-- ==== Sys2Proof/Machine/Fold.lean ====
section
/-! DEFINITION. The fold (spec/40_dispatch.md §3): the step of the scheme in SCHEME_R over one bit, and the block's
own transition in each phase. -/

namespace Sys2Proof.Machine

/-- A step rule of a stateful scheme, on LEVEL: it has no result where LEVEL holds no value. -/
def onLevel (f : Polarity → Bit → Polarity × Waveform) (level : Option Polarity) (b : Bit) :
    Option (Option Polarity × Waveform) :=
  match level with
  | none => none
  | some p => some (some (f p b).1, (f p b).2)

/-- `step_{SCHEME_R}(LEVEL, b)`: the table of 40_dispatch.md R74. -/
def schemeStep (sch : Scheme) (spb : Nat) (level : Option Polarity) (b : Bit) : Option (Option Polarity × Waveform) :=
  match sch with
  | .nrzL => some (stepNrzL spb level b)
  | .nrzI => onLevel (stepNrzI spb) level b
  | .bipolarAmi => onLevel (stepAmi spb) level b
  | .pseudoternary => onLevel (stepPseudoternary spb) level b
  | .manchester => some (stepManchester spb level b)
  | .differentialManchester => onLevel (stepDifferentialManchester spb) level b

/-- `step()` on the bit `b = BITS[CURSOR]` (40_dispatch.md R74). The stops are those of states that no run reaches
(log 5, log 8). -/
def State.foldStep (s : State) (b : Bit) : Host.Outcome State Fault Refusal :=
  match samplesPerBit s.params, s.schemeR with
  | none, _ => .refused .badSpb
  | some _, none => .fault .schemeMissing
  | some spb, some sch =>
    match schemeStep sch spb s.level b with
    | none => .fault .levelMissing
    | some (level, blk) => .next (s.emitBlock level blk)

/-- One transition of the block itself (40_dispatch.md R73): it waits in IDLE (70_reset_and_hazards.md R172), takes
the next bit or finishes in RUN, and responds in DONE and ERR. -/
def advance (s : State) : Host.Outcome State Fault Refusal :=
  match s.phase with
  | .idle => .next s
  | .run =>
    match s.bits[s.cursor]? with
    | some b => s.foldStep b
    | none => .next s.finish
  | .done => s.respond
  | .err => s.respond

/-- The fold of a scheme's step over bits as a function, from the level before the first bit: the level after the
last one and the waveform (40_dispatch.md R73). `none` where a stateful scheme has no level. -/
def encodeFold (sch : Scheme) (spb : Nat) (level : Option Polarity) : List Bit → Option (Option Polarity × Waveform)
  | [] => some (level, [])
  | b :: bs =>
    match schemeStep sch spb level b with
    | none => none
    | some (level', blk) =>
      match encodeFold sch spb level' bs with
      | none => none
      | some (last, w) => some (last, blk ++ w)

end Sys2Proof.Machine
end

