-- ==== Sys2Proof/Laws/Run.lean ====
section
/-! SUPPORT. Runs of the machine behind Host/Core.lean, one step at a time, and the block while nothing happens. -/

namespace Sys2Proof.Machine

@[simp] theorem run_zero (s : State) : Host.Core.run Sys2Proof.core 0 s = .next s := rfl

/-- A run whose first step has a next state goes on from it. -/
theorem run_succ {s t : State} (h : step s = .next t) (k : Nat) :
    Host.Core.run Sys2Proof.core (k + 1) s = Host.Core.run Sys2Proof.core k t := by
  have h' : Sys2Proof.core.step s = .next t := h
  simp only [Host.Core.run, h']

/-- A block in IDLE with nothing arriving stays as it is. -/
theorem run_idle {s : State} (hidle : s.phase = .idle) (hquiet : s.inbox = []) (k : Nat) :
    Host.Core.run Sys2Proof.core k s = .next s := by
  induction k with
  | zero => rfl
  | succ k ih => rw [run_succ (t := s) (by simp [step, hquiet, advance, hidle]), ih]

/-- The fold of the bits that are left, run on a block whose host only waits. -/
theorem run_fold {sch : Scheme} {spb : Nat} {l : Option Polarity} {w : Waveform} (k : Nat) :
    ∀ (bits : List Bit) (s : State) (_ : encodeFold sch spb s.level bits = some (l, w))
      (_ : s.bits.drop s.cursor = bits) (_ : s.inbox = []) (_ : s.phase = .run) (_ : s.schemeR = some sch)
      (_ : samplesPerBit s.params = some spb),
      Host.Core.run Sys2Proof.core (bits.length + k) s = Host.Core.run Sys2Proof.core k
        ({ s with level := l, wave := s.wave ++ w, cursor := s.cursor + bits.length } : State) := by
  intro bits
  induction bits generalizing w with
  | nil =>
    intro s h _ _ _ _ _
    simp only [encodeFold, Option.some.injEq, Prod.mk.injEq] at h
    obtain ⟨rfl, rfl⟩ := h
    simp
  | cons b bs ih =>
    intro s h hbits hquiet hrun hsch hspb
    simp only [encodeFold] at h
    split at h
    · cases h
    · rename_i l1 blk1 hstep
      split at h
      · cases h
      · rename_i l2 w2 hrest
        simp only [Option.some.injEq, Prod.mk.injEq] at h
        obtain ⟨rfl, rfl⟩ := h
        have hb : s.bits[s.cursor]? = some b := by
          have h0 : (s.bits.drop s.cursor)[0]? = (b :: bs)[0]? := by rw [hbits]
          simpa using h0
        have hnext : step s = .next (s.emitBlock l1 blk1) := by
          simp [step, hquiet, advance, hrun, hb, foldStep_eq hspb hsch hstep]
        rw [show (b :: bs).length + k = (bs.length + k) + 1 by simp; omega, run_succ hnext,
          ih (s.emitBlock l1 blk1) hrest (by simp [← List.drop_drop, hbits]) hquiet hrun hsch hspb]
        simp [State.emitBlock, Nat.add_comm, Nat.add_left_comm]

/-- The fold has a result whenever the seed is one the scheme admits. -/
theorem encodeFold_isSome (sch : Scheme) (spb : Nat) :
    ∀ (bits : List Bit) (level : Option Polarity), level.isSome = sch.requiresPol →
      ∃ last w, encodeFold sch spb level bits = some (last, w) := by
  intro bits
  induction bits with
  | nil => intro level _; exact ⟨level, [], rfl⟩
  | cons b bs ih =>
    intro level h
    obtain ⟨l1, blk, h1⟩ := schemeStep_isSome h spb b
    obtain ⟨l2, w, h2⟩ := ih l1 (by rw [schemeStep_level h1, h])
    exact ⟨l2, blk ++ w, by simp [encodeFold, h1, h2]⟩

end Sys2Proof.Machine
end

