-- ==== Sys2Proof/Laws/Text.lean ====
section
/-! SUPPORT. What the parts of a line of the notation are: a line written as 30_encoding.md R62 or R63 prints it
assembles to the request of its fields, whatever its scheme name is. -/

namespace Sys2Proof.Machine

@[simp] theorem requestOfFields_ok (name : List Char) (bits : List Bit) (init : Option Polarity) :
    requestOfFields name (.ok bits) init = .ok { cfg := cfgOfNotation (schemeCodeOfName name) init, bits := bits } :=
  rfl

@[simp] theorem requestOfFields_error (name : List Char) (r : Refusal) (init : Option Polarity) :
    requestOfFields name (.error r) init = .error r := rfl

@[simp] theorem afterPrefix_append (p l : List Char) : afterPrefix p (p ++ l) = some l := by
  induction p with
  | nil => rfl
  | cons c cs ih => simp [afterPrefix, ih]

@[simp] theorem beforeSuffix_append (suffix l : List Char) : beforeSuffix suffix (l ++ suffix) = some l := by
  simp [beforeSuffix]

theorem beforeSuffix_other_last {suffix : List Char} {p c : Char} (hp : suffix.getLast? = some p) (hc : p ≠ c)
    (l : List Char) : beforeSuffix suffix (l ++ [c]) = none := by
  obtain ⟨ps, rfl⟩ := List.getLast?_eq_some_iff.mp hp
  simp [beforeSuffix, afterPrefix, hc]

/-- The name is all that stands before the opening quote, if it holds no quote itself. -/
theorem splitOpenQuote_name {name : List Char} (h : '"' ∉ name) (rest : List Char) :
    splitOpenQuote (name ++ ' ' :: '"' :: rest) = some (name, rest) := by
  induction name with
  | nil => rfl
  | cons c cs ih =>
    have hpre : afterPrefix [' ', '"'] (c :: (cs ++ ' ' :: '"' :: rest)) = none := by
      cases cs with
      | nil => simp [afterPrefix]
      | cons d ds =>
        have hd : ¬'"' = d := by rintro rfl; exact h (by simp)
        simp [afterPrefix, hd]
    simp only [List.cons_append, splitOpenQuote, hpre, ih fun hc => h (List.mem_cons_of_mem c hc)]

/-- How `init=` is written at the end of a line. -/
def initText : Option Polarity → List Char
  | none => []
  | some .high => initHighText
  | some .low => initLowText

theorem splitInit_initText (body : List Char) (init : Option Polarity) :
    splitInit (body ++ '"' :: initText init) = (body ++ ['"'], init) := by
  rcases init with _ | _ | _
  · have hh : beforeSuffix initHighText (body ++ ['"']) = none := beforeSuffix_other_last rfl (by decide) body
    have hl : beforeSuffix initLowText (body ++ ['"']) = none := beforeSuffix_other_last rfl (by decide) body
    simp only [splitInit, initText, hh, hl]
  · have hh := beforeSuffix_append initHighText (body ++ ['"'])
    rw [List.append_assoc, List.singleton_append] at hh
    simp only [splitInit, initText, hh]
  · have hh : beforeSuffix initHighText ((body ++ '"' :: initLowText.dropLast) ++ ['w']) = none :=
      beforeSuffix_other_last rfl (by decide) _
    rw [List.append_assoc] at hh
    have hl := beforeSuffix_append initLowText (body ++ ['"'])
    rw [List.append_assoc, List.singleton_append] at hl
    have e : '"' :: initLowText.dropLast ++ ['w'] = '"' :: initLowText := rfl
    rw [e] at hh
    simp only [splitInit, initText, hh, hl]

/-- The fields of a line, for every well-formed name: the six and any other. -/
theorem lineFields_line {name : List Char} (hq : '"' ∉ name) (hw : schemeNameWf name = true) (body : List Char)
    (init : Option Polarity) :
    lineFields (name ++ ' ' :: '"' :: (body ++ '"' :: initText init)) = some (name, body, init) := by
  simp [lineFields, splitOpenQuote_name hq, splitInit_initText, hw]

/-- A line of R62 is the request of its fields. -/
theorem assembleLine_encode {name : List Char} (hq : '"' ∉ name) (hw : schemeNameWf name = true) (body : List Char)
    (init : Option Polarity) :
    assembleLine ("ENCODE ".toList ++ (name ++ ' ' :: '"' :: (body ++ '"' :: initText init))) =
      assembleEncode name body init := by
  simp only [assembleLine, afterPrefix_append, lineFields_line hq hw]

/-- A line of R63 is the request of its fields. -/
theorem assembleLine_encodeText {name : List Char} (hq : '"' ∉ name) (hw : schemeNameWf name = true)
    (body : List Char) (init : Option Polarity) :
    assembleLine ("ENCODE_TEXT ".toList ++ (name ++ ' ' :: '"' :: (body ++ '"' :: initText init))) =
      assembleEncodeText name body init := by
  have hno (l : List Char) : afterPrefix "ENCODE ".toList ("ENCODE_TEXT ".toList ++ l) = none := rfl
  simp only [assembleLine, hno, afterPrefix_append, lineFields_line hq hw]

end Sys2Proof.Machine
end

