theorem bitsOfChars_error {chars : List Char} (h : ∃ c ∈ chars, c ≠ '0' ∧ c ≠ '1') :
    bitsOfChars chars = .error .badBitChar := by
  induction chars with
  | nil => simp at h
  | cons c cs ih =>
    cases hwf : bitCharWf c with
    | false => simp only [bitsOfChars, hwf, Bool.false_eq_true, if_false]
    | true =>
      have hcs : ∃ d ∈ cs, d ≠ '0' ∧ d ≠ '1' := by
        obtain ⟨d, hd, hbad⟩ := h
        obtain rfl | hd := List.mem_cons.mp hd
        · simp [bitCharWf, hbad] at hwf
        · exact ⟨d, hd, hbad⟩
      simp only [bitsOfChars, hwf, if_true, ih hcs]

theorem flatMap_charBits_length (text : List Char) : (text.flatMap charBits).length = 8 * text.length := by
  induction text with
  | nil => rfl
  | cons c cs ih => rw [List.flatMap_cons, List.length_append, charBits_length, ih, List.length_cons]; omega

/-- Character `k` of a text supplies its 8 bits from place `8k` on. -/
theorem flatMap_charBits_getElem? {text : List Char} {k j : Nat} {c : Char} (hc : text[k]? = some c) (hj : j < 8) :
    (text.flatMap charBits)[8 * k + j]? = some (c.toNat.testBit (7 - j)) := by
  induction text generalizing k with
  | nil => simp at hc
  | cons d ds ih =>
    rw [List.flatMap_cons]
    cases k with
    | zero =>
      cases hc
      rw [Nat.mul_zero, Nat.zero_add, List.getElem?_append_left (by rwa [charBits_length]), charBits_getElem? c hj]
    | succ k =>
      have hplace : 8 * (k + 1) + j = (charBits d).length + (8 * k + j) := by rw [charBits_length]; omega
      rw [hplace, List.getElem?_append_right (Nat.le_add_right _ _), Nat.add_sub_cancel_left]
      exact ih hc

/-! ## The configuration word of a line -/

/-- The code of each of the six names is its place in the list. -/
theorem schemeCodeOfName_of_place {name : List Char} {k : Nat} (h : schemeNames[k]? = some name) :
    (schemeCodeOfName name).toNat = k := by
  obtain ⟨hk, -⟩ := List.getElem?_eq_some_iff.mp h
  change k < 6 at hk
  interval_cases k <;> cases h <;> decide

theorem schemeCodeOfName_of_other {name : List Char} (h : name ∉ schemeNames) :
    (schemeCodeOfName name).toNat = 7 := by
  simp only [schemeNames, List.mem_cons, List.not_mem_nil, or_false, not_or] at h
  obtain ⟨h0, h1, h2, h3, h4, h5⟩ := h
  simp only [schemeCodeOfName, h0, h1, h2, h3, h4, h5, if_false]
  rfl

theorem cfgOfNotation_eq_cfgWord (code : SchemeCode) (init : Option Polarity) :
    cfgOfNotation code init = cfgWord (decide (init = some .high)) init.isSome code := by
  obtain _ | _ | _ := init <;> rfl

/-- The word of a line has the code of its name in SCHEME, and `init=` in PV and POL. -/
theorem notationCfg_cfgOfNotation (name : List Char) (init : Option Polarity) :
    NotationCfg name init (cfgOfNotation (schemeCodeOfName name) init) := by
  rw [cfgOfNotation_eq_cfgWord]
  have hscheme := cfgScheme_cfgWord (decide (init = some .high)) init.isSome (schemeCodeOfName name)
  refine ⟨fun k hk => ?_, fun hother => ?_, cfgPv_cfgWord _ _ _, cfgPol_cfgWord _ _ _⟩
  · exact (congrArg BitVec.toNat hscheme).trans (schemeCodeOfName_of_place hk)
  · exact (congrArg BitVec.toNat hscheme).trans (schemeCodeOfName_of_other hother)

theorem assembleEncodeText_ok (name : List Char) {text : List Char} (init : Option Polarity)
    (h : ∀ c ∈ text, c.toNat ≤ 127) : assembleEncodeText name text init =
      .ok { cfg := cfgOfNotation (schemeCodeOfName name) init, bits := text.flatMap charBits } := by
  rw [assembleEncodeText, bitsOfText_ok h, requestOfFields_ok]

theorem assembleEncode_ok (name : List Char) {chars : List Char} (init : Option Polarity)
    (h : ∀ c ∈ chars, c = '0' ∨ c = '1') : assembleEncode name chars init =
      .ok { cfg := cfgOfNotation (schemeCodeOfName name) init, bits := chars.map fun c => decide (c = '1') } := by
  rw [assembleEncode, bitsOfChars_ok h, requestOfFields_ok]

/-- Settles O59: the bits are those of the characters in order, 8 for each. -/
theorem textExpandsMostSignificantBitFirst : Obligations.TextExpandsMostSignificantBitFirst := by
  intro name text init htext
  exact ⟨_, assembleEncodeText_ok name init htext, notationCfg_cfgOfNotation name init, flatMap_charBits_length text,
    fun _ _ _ => flatMap_charBits_getElem?⟩

/-- Settles O60: by induction on the characters, each is turned into its bits, and the first that is not
admitted refuses the line. -/
theorem theTextBoundaryRefusesOtherCharacters : Obligations.TheTextBoundaryRefusesOtherCharacters := by
  intro name chars init
  refine ⟨fun hbits => ?bits, fun htext => ?text, fun hbad => ?badBit, fun hbad => ?badText⟩
  case bits => exact ⟨_, assembleEncode_ok name init hbits, notationCfg_cfgOfNotation name init, rfl⟩
  case text =>
    exact ⟨_, assembleEncodeText_ok name init htext, notationCfg_cfgOfNotation name init,
      flatMap_charBits_length chars⟩
  case badBit => rw [assembleEncode, bitsOfChars_error hbad, requestOfFields_error]
  case badText => rw [assembleEncodeText, bitsOfText_error hbad, requestOfFields_error]

end Sys2Proof.Machine
end
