-- ==== Sys2Proof/Tests/Slice0.lean ====
section
/-! SUPPORT. Small tests. Expected values are those of spec/95_test_vectors.md (its L1 and L2 sections) or of
the spec's encoding tables; the comment before each test names the place. Then the witnesses that the
hypotheses of the statements can be met. -/

namespace Sys2Proof.Tests

open Sys2Proof Sys2Proof.Machine

/-! ### Well-formedness: one ill-formed term for each check (30_encoding.md R91 to R94) -/

theorem wellFormed_accepts_cbc_dec_v : (CmdWord.mk 0x21 0 0 true 0).wellFormed = true := by decide
theorem wellFormed_refuses_low_reserved : (CmdWord.mk 0x01 0 1 false 0).wellFormed = false := by decide
theorem wellFormed_refuses_high_reserved : (CmdWord.mk 0x01 0 0 false 1).wellFormed = false := by decide
theorem wellFormed_refuses_unknown_op : (CmdWord.mk 0x09 0 0 false 0).wellFormed = false := by decide
theorem wellFormed_refuses_enc_three : (CmdWord.mk 0x10 3 0 false 0).wellFormed = false := by decide
theorem wellFormed_refuses_enc_off_xor : (CmdWord.mk 0x01 1 0 false 0).wellFormed = false := by decide
theorem wellFormed_refuses_v_off_unpad : (CmdWord.mk 0x20 0 0 true 0).wellFormed = false := by decide
theorem wellFormed_instr : Instr.wellFormed (.cbcDec true) = true := by decide

/-! ### Decoding: the word of each command, bits 31:13, V, 11:10, ENC, OP (30_encoding.md R90, R95) -/

theorem decode_hex_enc : (decode 0b0000000000000000000_0_00_00_00000001#32).toOption = some (.hexEnc) := by decide
theorem decode_hex_dec : (decode 0b0000000000000000000_0_00_00_00000010#32).toOption = some (.hexDec) := by decide
theorem decode_b64_enc : (decode 0b0000000000000000000_0_00_00_00000011#32).toOption = some (.b64Enc) := by decide
theorem decode_b64_dec : (decode 0b0000000000000000000_0_00_00_00000100#32).toOption = some (.b64Dec) := by decide
theorem decode_hex_to_b64 : (decode 0b0000000000000000000_0_00_00_00000101#32).toOption = some (.hexToB64) := by decide
theorem decode_b64_to_hex : (decode 0b0000000000000000000_0_00_00_00000110#32).toOption = some (.b64ToHex) := by decide
theorem decode_pad : (decode 0b0000000000000000000_0_00_00_00000111#32).toOption = some (.pad) := by decide
theorem decode_unpad : (decode 0b0000000000000000000_0_00_00_00001000#32).toOption = some (.unpad false) := by decide
theorem decode_unpad_v : (decode 0b0000000000000000000_1_00_00_00001000#32).toOption = some (.unpad true) := by decide
theorem decode_xor_fixed : (decode 0b0000000000000000000_0_00_00_00010000#32).toOption = some (.xorFixed .raw) := by decide
theorem decode_xor_fixed_b64 : (decode 0b0000000000000000000_0_00_10_00010000#32).toOption = some (.xorFixed .b64) := by decide
theorem decode_xor_repeat : (decode 0b0000000000000000000_0_00_00_00010001#32).toOption = some (.xorRepeat .raw) := by decide
theorem decode_xor_repeat_hex : (decode 0b0000000000000000000_0_00_01_00010001#32).toOption = some (.xorRepeat .hex) := by decide
theorem decode_hamming : (decode 0b0000000000000000000_0_00_00_00010010#32).toOption = some (.hamming .raw) := by decide
theorem decode_hamming_hex : (decode 0b0000000000000000000_0_00_01_00010010#32).toOption = some (.hamming .hex) := by decide
theorem decode_cbc_enc : (decode 0b0000000000000000000_0_00_00_00100000#32).toOption = some (.cbcEnc) := by decide
theorem decode_cbc_dec : (decode 0b0000000000000000000_0_00_00_00100001#32).toOption = some (.cbcDec false) := by decide
theorem decode_cbc_dec_v : (decode 0b0000000000000000000_1_00_00_00100001#32).toOption = some (.cbcDec true) := by decide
###
**How to complete this task:**
For each line above that contains the word "hbad", make a copy.

**Written answer:**
        obtain ⟨d, hd, hbad⟩ := h
        · simp [bitCharWf, hbad] at hwf
        · exact ⟨d, hd, hbad⟩
  refine ⟨fun hbits => ?bits, fun htext => ?text, fun hbad => ?badBit, fun hbad => ?badText⟩
  case badBit => rw [assembleEncode, bitsOfChars_error hbad, requestOfFields_error]
  case badText => rw [assembleEncodeText, bitsOfText_error hbad, requestOfFields_error]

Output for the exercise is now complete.